Stored data:
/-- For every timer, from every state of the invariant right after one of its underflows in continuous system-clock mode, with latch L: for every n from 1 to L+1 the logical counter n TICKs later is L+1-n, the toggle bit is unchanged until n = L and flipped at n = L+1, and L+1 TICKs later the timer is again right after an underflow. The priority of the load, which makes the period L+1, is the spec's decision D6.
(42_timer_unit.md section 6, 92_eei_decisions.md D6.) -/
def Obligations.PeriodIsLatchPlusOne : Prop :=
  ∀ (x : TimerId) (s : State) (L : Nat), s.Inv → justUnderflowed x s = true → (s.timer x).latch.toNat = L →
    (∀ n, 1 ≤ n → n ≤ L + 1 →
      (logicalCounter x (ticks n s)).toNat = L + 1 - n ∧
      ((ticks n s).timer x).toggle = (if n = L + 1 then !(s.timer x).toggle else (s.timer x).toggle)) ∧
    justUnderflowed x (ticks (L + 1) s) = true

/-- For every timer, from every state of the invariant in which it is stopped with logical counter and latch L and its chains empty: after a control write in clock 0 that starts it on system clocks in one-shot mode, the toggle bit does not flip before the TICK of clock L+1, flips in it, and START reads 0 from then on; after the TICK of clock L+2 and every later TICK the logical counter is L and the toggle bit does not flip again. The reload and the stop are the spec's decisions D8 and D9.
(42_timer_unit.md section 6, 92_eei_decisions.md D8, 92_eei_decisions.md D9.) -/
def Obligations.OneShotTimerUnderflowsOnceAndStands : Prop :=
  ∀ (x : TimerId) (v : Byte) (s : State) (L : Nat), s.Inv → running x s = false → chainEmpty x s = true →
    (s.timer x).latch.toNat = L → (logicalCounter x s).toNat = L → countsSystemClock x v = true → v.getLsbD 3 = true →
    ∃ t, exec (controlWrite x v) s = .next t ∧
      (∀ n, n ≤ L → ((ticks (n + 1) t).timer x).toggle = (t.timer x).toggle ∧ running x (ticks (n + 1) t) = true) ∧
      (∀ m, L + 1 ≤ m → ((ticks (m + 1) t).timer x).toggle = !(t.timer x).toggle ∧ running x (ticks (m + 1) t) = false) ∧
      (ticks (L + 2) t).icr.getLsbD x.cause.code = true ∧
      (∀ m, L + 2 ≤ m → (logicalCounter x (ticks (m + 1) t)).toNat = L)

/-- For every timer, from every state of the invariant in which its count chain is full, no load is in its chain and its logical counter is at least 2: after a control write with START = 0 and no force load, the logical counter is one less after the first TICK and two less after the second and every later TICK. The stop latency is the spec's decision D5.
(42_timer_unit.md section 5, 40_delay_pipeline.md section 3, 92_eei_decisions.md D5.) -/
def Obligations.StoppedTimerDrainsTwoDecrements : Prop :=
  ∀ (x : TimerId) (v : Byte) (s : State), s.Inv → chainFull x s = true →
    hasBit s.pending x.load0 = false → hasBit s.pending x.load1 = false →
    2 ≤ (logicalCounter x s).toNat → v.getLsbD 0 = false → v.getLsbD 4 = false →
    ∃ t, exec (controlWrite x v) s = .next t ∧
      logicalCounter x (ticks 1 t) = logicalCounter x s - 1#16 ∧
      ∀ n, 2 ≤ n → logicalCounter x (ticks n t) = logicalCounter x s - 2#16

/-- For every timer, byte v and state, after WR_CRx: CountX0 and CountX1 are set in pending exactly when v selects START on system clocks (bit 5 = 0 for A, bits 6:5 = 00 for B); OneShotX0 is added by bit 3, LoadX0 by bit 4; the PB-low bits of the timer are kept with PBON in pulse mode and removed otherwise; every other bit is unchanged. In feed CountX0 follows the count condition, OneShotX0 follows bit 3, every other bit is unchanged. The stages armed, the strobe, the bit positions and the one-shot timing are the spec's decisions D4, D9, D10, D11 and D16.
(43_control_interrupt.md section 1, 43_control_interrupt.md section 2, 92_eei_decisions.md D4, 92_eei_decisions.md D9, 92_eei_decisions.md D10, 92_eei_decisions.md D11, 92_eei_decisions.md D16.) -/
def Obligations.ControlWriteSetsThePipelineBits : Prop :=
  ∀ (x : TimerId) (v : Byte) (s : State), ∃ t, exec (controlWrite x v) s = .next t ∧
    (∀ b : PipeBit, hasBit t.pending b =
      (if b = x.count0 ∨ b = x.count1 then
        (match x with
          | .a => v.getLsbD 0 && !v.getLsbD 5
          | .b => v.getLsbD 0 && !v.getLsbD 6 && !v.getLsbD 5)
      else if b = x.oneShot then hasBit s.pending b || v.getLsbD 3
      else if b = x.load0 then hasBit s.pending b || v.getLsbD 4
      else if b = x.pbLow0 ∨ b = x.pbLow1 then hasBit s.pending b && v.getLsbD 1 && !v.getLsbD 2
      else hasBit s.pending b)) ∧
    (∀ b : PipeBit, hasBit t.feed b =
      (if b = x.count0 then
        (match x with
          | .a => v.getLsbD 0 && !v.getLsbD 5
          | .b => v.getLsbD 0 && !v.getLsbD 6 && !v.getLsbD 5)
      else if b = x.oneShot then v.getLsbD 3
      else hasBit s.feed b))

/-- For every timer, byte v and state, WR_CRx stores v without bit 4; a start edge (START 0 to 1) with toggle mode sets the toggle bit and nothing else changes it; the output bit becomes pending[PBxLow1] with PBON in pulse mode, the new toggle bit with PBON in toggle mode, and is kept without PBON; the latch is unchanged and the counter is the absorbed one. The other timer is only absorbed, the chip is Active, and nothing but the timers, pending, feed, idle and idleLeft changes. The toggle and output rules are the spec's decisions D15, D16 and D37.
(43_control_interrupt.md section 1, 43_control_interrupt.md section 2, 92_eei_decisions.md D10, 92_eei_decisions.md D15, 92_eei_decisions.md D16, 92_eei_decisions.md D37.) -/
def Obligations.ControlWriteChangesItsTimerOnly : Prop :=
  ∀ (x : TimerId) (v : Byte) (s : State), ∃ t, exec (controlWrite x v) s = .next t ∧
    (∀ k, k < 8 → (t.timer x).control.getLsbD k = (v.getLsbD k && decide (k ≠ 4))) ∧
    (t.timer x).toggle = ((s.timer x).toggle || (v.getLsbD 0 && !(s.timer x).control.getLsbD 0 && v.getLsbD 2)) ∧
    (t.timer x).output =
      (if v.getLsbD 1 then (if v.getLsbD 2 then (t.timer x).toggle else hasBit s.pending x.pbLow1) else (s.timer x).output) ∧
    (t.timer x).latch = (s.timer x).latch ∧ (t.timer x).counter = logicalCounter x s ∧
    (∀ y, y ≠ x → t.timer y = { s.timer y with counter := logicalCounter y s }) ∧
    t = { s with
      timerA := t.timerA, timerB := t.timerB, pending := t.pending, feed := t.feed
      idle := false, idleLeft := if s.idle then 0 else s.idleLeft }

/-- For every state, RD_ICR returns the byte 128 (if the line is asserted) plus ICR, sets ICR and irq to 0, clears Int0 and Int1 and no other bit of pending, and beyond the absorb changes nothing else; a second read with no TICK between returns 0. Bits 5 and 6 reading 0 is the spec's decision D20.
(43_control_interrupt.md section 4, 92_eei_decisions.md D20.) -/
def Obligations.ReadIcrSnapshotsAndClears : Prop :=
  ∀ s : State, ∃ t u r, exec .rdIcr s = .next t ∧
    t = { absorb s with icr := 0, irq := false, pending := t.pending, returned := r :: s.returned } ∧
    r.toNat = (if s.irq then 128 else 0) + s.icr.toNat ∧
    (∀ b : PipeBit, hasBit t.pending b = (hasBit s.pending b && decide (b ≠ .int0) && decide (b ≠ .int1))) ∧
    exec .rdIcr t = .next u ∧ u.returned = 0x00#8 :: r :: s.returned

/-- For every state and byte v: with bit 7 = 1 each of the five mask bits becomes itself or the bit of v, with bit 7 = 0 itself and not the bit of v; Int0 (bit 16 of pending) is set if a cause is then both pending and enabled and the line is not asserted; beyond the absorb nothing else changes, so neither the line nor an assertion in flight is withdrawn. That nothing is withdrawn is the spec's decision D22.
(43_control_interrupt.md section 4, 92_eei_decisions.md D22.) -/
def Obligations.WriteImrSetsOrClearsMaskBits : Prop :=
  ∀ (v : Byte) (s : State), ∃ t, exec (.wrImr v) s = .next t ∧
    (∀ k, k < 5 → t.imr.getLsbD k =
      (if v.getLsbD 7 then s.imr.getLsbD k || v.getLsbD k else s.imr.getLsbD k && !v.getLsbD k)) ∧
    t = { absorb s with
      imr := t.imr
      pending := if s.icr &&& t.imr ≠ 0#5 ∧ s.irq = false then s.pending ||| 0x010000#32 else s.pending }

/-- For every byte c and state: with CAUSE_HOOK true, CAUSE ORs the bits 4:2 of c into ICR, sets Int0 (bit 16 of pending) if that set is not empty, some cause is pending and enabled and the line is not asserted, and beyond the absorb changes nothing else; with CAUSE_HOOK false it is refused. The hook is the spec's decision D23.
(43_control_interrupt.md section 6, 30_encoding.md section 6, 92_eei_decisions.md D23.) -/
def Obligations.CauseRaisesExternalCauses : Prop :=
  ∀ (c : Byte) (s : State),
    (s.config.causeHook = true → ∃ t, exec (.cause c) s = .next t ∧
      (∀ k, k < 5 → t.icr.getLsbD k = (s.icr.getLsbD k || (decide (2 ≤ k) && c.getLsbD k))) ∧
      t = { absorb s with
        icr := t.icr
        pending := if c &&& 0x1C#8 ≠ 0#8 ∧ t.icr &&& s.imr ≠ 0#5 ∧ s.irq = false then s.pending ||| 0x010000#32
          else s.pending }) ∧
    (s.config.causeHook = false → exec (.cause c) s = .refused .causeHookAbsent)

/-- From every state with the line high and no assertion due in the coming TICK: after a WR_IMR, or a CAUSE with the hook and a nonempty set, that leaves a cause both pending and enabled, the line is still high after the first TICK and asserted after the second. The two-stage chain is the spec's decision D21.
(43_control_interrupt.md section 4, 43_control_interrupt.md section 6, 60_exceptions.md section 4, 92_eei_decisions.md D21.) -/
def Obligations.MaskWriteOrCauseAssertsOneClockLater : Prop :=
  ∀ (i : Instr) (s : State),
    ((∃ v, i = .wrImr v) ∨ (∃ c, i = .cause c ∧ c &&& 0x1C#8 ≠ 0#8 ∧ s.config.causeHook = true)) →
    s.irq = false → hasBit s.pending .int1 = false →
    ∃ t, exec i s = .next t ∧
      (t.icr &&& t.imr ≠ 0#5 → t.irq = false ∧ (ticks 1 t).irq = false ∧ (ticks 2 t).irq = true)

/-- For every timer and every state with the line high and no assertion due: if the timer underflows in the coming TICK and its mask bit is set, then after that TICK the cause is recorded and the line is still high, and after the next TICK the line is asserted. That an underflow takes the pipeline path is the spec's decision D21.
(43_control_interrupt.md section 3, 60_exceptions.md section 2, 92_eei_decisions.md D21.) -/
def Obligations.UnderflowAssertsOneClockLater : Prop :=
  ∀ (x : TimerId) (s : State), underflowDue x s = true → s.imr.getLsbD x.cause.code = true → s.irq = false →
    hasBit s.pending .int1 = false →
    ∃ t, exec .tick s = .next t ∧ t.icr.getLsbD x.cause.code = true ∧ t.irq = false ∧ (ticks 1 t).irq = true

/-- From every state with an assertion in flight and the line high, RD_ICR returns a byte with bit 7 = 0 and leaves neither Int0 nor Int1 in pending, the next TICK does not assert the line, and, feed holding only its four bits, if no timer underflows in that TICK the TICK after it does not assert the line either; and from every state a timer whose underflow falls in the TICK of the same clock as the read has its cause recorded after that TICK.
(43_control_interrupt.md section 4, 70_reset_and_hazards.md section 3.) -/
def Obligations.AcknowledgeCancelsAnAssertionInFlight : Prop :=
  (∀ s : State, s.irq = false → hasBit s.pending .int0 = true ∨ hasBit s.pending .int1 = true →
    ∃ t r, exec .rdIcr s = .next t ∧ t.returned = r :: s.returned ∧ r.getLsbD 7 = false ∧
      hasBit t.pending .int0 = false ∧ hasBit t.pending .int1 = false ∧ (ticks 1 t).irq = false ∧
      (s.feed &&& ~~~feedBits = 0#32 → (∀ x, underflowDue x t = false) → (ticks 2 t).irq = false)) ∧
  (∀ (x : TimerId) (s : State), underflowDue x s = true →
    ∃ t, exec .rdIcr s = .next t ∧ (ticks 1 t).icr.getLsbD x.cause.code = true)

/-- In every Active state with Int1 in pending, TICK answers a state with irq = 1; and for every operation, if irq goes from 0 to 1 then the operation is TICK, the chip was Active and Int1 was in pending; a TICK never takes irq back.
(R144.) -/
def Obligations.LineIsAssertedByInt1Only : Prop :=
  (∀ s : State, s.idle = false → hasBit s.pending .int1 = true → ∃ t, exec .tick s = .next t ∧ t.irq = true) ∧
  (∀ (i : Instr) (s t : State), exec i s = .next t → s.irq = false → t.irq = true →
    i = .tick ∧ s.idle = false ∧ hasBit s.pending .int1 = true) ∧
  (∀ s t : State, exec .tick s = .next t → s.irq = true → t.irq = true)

▶ Work required
Each line from the one containing "hasBit t.pending .int0" to the end of the records should be echoed exactly, and no other line.

▶ Answer space
      hasBit t.pending .int0 = false ∧ hasBit t.pending .int1 = false ∧ (ticks 1 t).irq = false ∧
      (s.feed &&& ~~~feedBits = 0#32 → (∀ x, underflowDue x t = false) → (ticks 2 t).irq = false)) ∧
  (∀ (x : TimerId) (s : State), underflowDue x s = true →
    ∃ t, exec .rdIcr s = .next t ∧ (ticks 1 t).icr.getLsbD x.cause.code = true)

/-- In every Active state with Int1 in pending, TICK answers a state with irq = 1; and for every operation, if irq goes from 0 to 1 then the operation is TICK, the chip was Active and Int1 was in pending; a TICK never takes irq back.
(R144.) -/
def Obligations.LineIsAssertedByInt1Only : Prop :=
  (∀ s : State, s.idle = false → hasBit s.pending .int1 = true → ∃ t, exec .tick s = .next t ∧ t.irq = true) ∧
  (∀ (i : Instr) (s t : State), exec i s = .next t → s.irq = false → t.irq = true →
    i = .tick ∧ s.idle = false ∧ hasBit s.pending .int1 = true) ∧
  (∀ s t : State, exec .tick s = .next t → s.irq = true → t.irq = true)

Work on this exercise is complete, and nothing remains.